Utah and Back travel blog

prehistoric road?

drive doen to Sedona

only wild animal we saw today

further down the road

drive into Sedona






interesting rock formations

into Sedona

Main street in Sedona

Bob & friend



one of many Havelina statues in town

Aaron, this is for you

another friend

Montezuma's Castle

store rooms of the castle

Diorama of the castle

Indian Nation sign

dwelling at Montezuma's Well

Montezuma's Well

another dwelling at well

surrounding the well

Arizona Divide, 7000+ ft elevation

Today we drove down to Sedona. The way be drove down was the scenic way, at least for me. Bob however had other thoughts. We have driven this route before, well I have, but this time we had the dash cam. However, it didn't work so Bob took some pictures, but once again, the pictures do not convey the beauty. The last time we drove there, the road was not a gravel path. They are working on it in parts and it is rough.

There is no way I would drive the motor home down that road, but there was a car pulling a travel trailer around those switch back and down the narrow road. Now the last time we were down this road it was Apr, today the road was lined with parked cars while their occupants walked down to where some water must have been (they were all in bathing suits and carrying tubes and picnic baskets.

After arriving in Sedona and walking around, we both agreed that Sedona isn't our kind of town. The best thing, IMO, is the scenery around the town. The red rocks and many rock formations are just fantastic. Sedona is definitely a shoppers paradise. You can buy most anything you want.

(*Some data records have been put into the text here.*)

-- ==== Sys2Proof/Tests/Slice0.lean ====
section
/-! SUPPORT. Small tests: ill-formed commands, the spec's own examples and tables, one or two facts of a command's
effect, and for each statement with hypotheses a state that meets them. -/

section tests

open Sys2Proof Sys2Proof.Machine

set_option maxRecDepth 20000
set_option Elab.async false

/-! ### WellFormed: an ill-formed command for each check -/

theorem test_wf_byte : (Instr.readCue 0 256).wellFormed = false := by decide
theorem test_wf_word : (Instr.boothSet 0 65536).wellFormed = false := by decide
theorem test_wf_cue_fields : (Instr.cueWrite 0 1 0 0 ⟨0, 256, 0, 0, 0, 0, 0, 0⟩).wellFormed = false := by decide
theorem test_wf_lamp_fields : (Instr.lampSet 0 1 ⟨65536, 0, 0, 0, 0, 0⟩).wellFormed = false := by decide
theorem test_wf_signal : (Instr.replyReceived 0 [1, 0]).wellFormed = false := by decide
theorem test_wf_generation : (Instr.cueNew 0 1 65536).wellFormed = false := by decide
theorem test_wf_accepts : (Instr.cueMoveAfter 2 4 65535 127 0).wellFormed = true := by decide

/-! ### Console frames (spec/10 section 10.1; spec/09, a frame lost and sent again) -/

/-- The six bytes 16, 3, 1, 0, 1, 235 of the worked sequence. -/
theorem test_cue_new_frame : commandFrame (.cueNew 1 1 1) = some (1, [16, 3, 1, 0, 1, 235]) := by decide
theorem test_cue_new_decode : decodeCommand 1 0x10 [1, 0, 1] = some (.cueNew 1 1 1) := by decide
theorem test_unknown_code : argumentCount 0x17 = none := by decide
/-- The response of section 10.1: status 0, count 3, then 5, 0, 6 and the check byte 242. -/
theorem test_response_bytes : (Response.build .ok [5, 0, 6]).bytes = [0, 3, 5, 0, 6, 242] := by decide
/-- Notice 63 is bit 63 of the eight bytes, the most significant first (R171). -/
theorem test_notice_set : noticeSetBytes (noticeBit 63) = [0x80, 0, 0, 0, 0, 0, 0, 0] := by decide

/-! ### The booth line (spec/02 section 2.2, spec/10 section 10.3) -/

/-- The check value of the CRC, over the digits 1 to 9 in ASCII. -/
theorem test_crc : crc [0x31, 0x32, 0x33, 0x34, 0x35, 0x36, 0x37, 0x38, 0x39] = 0x29B1 := by decide
/-- The frame times of section 2.2. -/
theorem test_poll_time : (LineFrame.mk .poll [0x34, 0x0B]).time = 872 := by decide
theorem test_burst_time : (LineFrame.mk .burst [0x04, 0x00]).time = 880 := by decide
theorem test_reset_time : (LineFrame.mk .lineReset [0x00]).time = 768 := by decide
theorem test_reply_time : (LineFrame.mk .reply [0x30]).time = 752 := by decide
theorem test_reply_read : replyOf (LineFrame.mk .reply [0x38]).signal = some ⟨3, true, none⟩ := by decide
/-- A reply's signal lasts as long as its frame (section 2.2). -/
theorem test_reply_signal_time : signalTime (LineFrame.mk .reply [0x30]).signal = 752
    ∧ signalTime (LineFrame.mk .reply (0x34 :: List.replicate 10 0xA5)).signal = 2032 := by decide
theorem test_poll_is_no_reply : replyOf (LineFrame.mk .poll [0x34, 0x0B]).signal = none := by decide

/-! ### Worked cases of the lamps and the house lights -/

/-- The four rows of the feed rate's worked cases (spec/03 section 3.4). -/
def trimLamp : Lamp := { Lamp.powerOn with state := .burning, carbon := 6500 }
theorem test_feed_rates : [trimLamp.regulated 552 850, trimLamp.regulated 537 840, trimLamp.regulated 1023 850,
    trimLamp.regulated 0 850] = [251, 227, 600, 0] := by decide
theorem test_feed_period : (trimLamp.regulate 552 850).feedTimer = some ⟨2390, ⟨2390, 0⟩⟩ := by decide
/-- A rate change in mid-interval keeps the counter (spec/03 section 3.5). -/
theorem test_feed_change : ({ trimLamp with feedRate := 251, feedTimer := some ⟨2390, ⟨1000, 0⟩⟩ } : Lamp).regulate 537 840
    = { trimLamp with feedRate := 227, feedTimer := some ⟨2643, ⟨1000, 0⟩⟩ } := by decide
/-- The worked cases of the firing delays (spec/07 section 7.3). -/
theorem test_firing_50 : [firingDelay 10000 200, firingDelay 10000 255, firingDelay 10000 16, firingDelay 10000 6,
    firingDelay 10000 5] = [some 3271, some 234, some 9062, some 9648, none] := by decide
theorem test_firing_60 : [firingDelay 8350 128, firingDelay 8350 255, firingDelay 8350 7, firingDelay 8350 6]
    = [some 4501, some 195, some 8007, none] := by decide

/-! ### Small runs of commands -/

/-- The state after a command, the same where it stops. -/
def after (c : Instr) (s : State) : State :=
  match exec c s with
  | .next t => t
  | .fault _ => s
  | .refused _ => s

/-- The worked sequence of two lists (spec/04 section 4.10), up to the refused edit. -/
def twoLists : State :=
  [Instr.cueNew 1 2 0, .cueNew 1 2 1, .cueNew 1 2 2, .cueNew 1 2 3, .cueNew 1 1 0, .cueFree 1 2 4 1,
    .cueNewAfter 1 2 5 0].foldl (fun s c => after c s) State.reset

theorem test_two_lists : (twoLists.screen 1).list = [0, 5, 2, 3] ∧ (twoLists.screen 0).list = [4]
    ∧ (twoLists.screen 1).generation = 6 ∧ twoLists.su.free.head? = some 6 ∧ twoLists.su.free.getLast? = some 1 := by
  decide
theorem test_two_lists_stale : (after (.cueNew 1 2 5) twoLists).pu.answers.getLast?
    = some ⟨1, none, .stale, [0, 6]⟩ := by decide
theorem test_read_list : listBytes (twoLists.screen 1).list 6 = [0, 3, 4, 0, 6] := by decide
theorem test_rearm_needs_safety : (after (.fireRearm 1) State.reset).pu.answers = [⟨1, none, .denied, []⟩] := by decide
theorem test_notice_next : (after (.noticeNext 0) State.reset).pu.answers = [⟨0, none, .ok, [0]⟩] := by decide
theorem test_first_byte : ((after (.writeStrobe 1 16) State.reset).port 1).runningSum = 16
    ∧ ((after (.writeStrobe 1 16) State.reset).port 1).gapTimer = some ⟨20, 0⟩ := by decide
/-- The reset frame has the first claim on the first slot (R24, R41). -/
theorem test_first_slot : (after .slotStart State.reset).lc.sending = .lineReset := by decide

/-! ### A rearmed booth, for the witnesses -/

/-- A booth at rest: every station PRESENT, every shutter OPEN, no trip, every port with both rights, two cues on
screen 1 and one reel, carbons entered. -/
def booth : State :=
  { State.reset with
    lc := { State.reset.lc with
      tripInForce := false, resetPending := false
      stations := Vector.replicate 8 { Station.powerOn with presence := .present } }
    lu := ⟨Vector.replicate 8 { Lamp.powerOn with carbon := 6500 }, false⟩
    su := { State.reset.su with
      tripInForce := false, free := (List.finRange 128).drop 2
      screens := State.reset.su.screens.set 0
        { ScreenRecord.powerOn with
          list := [0, 1], generation := 2, reels := (Vector.replicate 12 ReelEntry.empty).set 0 (.reel .listed 1000 .a) } }
    hu := ⟨⟨.low, 0, .timing, 7000, 10000, 10000, 0, .valid⟩,
      Vector.replicate 4 ⟨25600, 100, 0, .none, .off, none, none, 0⟩⟩
    fu := { State.reset.fu with
      state := .clear, causes := []
      shutters := Vector.replicate 12 ⟨.opened, .energized, .inactive, 0, none, .none⟩ }
    pu := { State.reset.pu with
      ports := State.reset.pu.ports.map (fun r => { r with safety := true, setup := true }) } }

/-- The booth in a trip, SHUT and clear. -/
def shutBooth : State :=
  { booth with
    lc := { booth.lc with tripInForce := true }
    lu := { booth.lu with tripInForce := true }
    su := { booth.su with tripInForce := true }
    hu := { booth.hu with channels := Vector.replicate 4 HouseChannel.powerOn }
    fu := { booth.fu with
      state := .shut, causes := [.manual 0]
      shutters := Vector.replicate 12 ⟨.closed, .released, .active, 0, none, .none⟩ } }

/-- A reply of station 1 with a report: the motor running, nothing flaming, `marks` marks, 85.0 A at 55.2 V. -/
def replyBytes (flags marks : Byte) : List Byte :=
  headerByte 1 false true :: [flags, marks, 0x02, 0x28, 0x03, 0x52, 40, 0, 0, 0]
def reply (flags marks : Byte) : List Nat := (LineFrame.mk .reply (replyBytes flags marks)).signal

After we walked around a bit, we departed for the nearest Walmart, which was about 15 miles away. Along the way I discovered that there was another National Monument in the area, Montezuma's Castle. Montezuma's Castle is not a castle and not sure why it's named Montezuma. It is a very well preserved cliff dwelling dating from 1200-1400. I walked out to see it even though the outside temp was hovering between 102 and 110. At least there was a lot of shade. The monument is very interesting and you can really see how the Indians lived at during that age. Part of the monument is Montezuma's Well. It is a big hole in the ground with a never ending supply of water which comes in from deep underground springs. In the past, the Indians used the water to irrigate their crops and they dug trenches to aid in this. It has some inhabitants which do not exist anywhere else on earth.

Arizona has a Camp Verde also, but the only camel I saw was on a cigarette package, but all kidding aside, Camp Verde is apparently located within the boundary of the Apache and Yaputia (I think that's spelled wrong) Nation.

On our way back home, it began to rain and the temp dropped 50 degrees!!! at least according to the car thermometer. Of course we also climbed to over 7000 ft elevation at the same time. However, by the time we back home, it wasn't raining and the temp was back to 90+.

Tomorrow we pack up and continue this adventure. I think I will be doing most of the driving for a while since we will be in some mountains.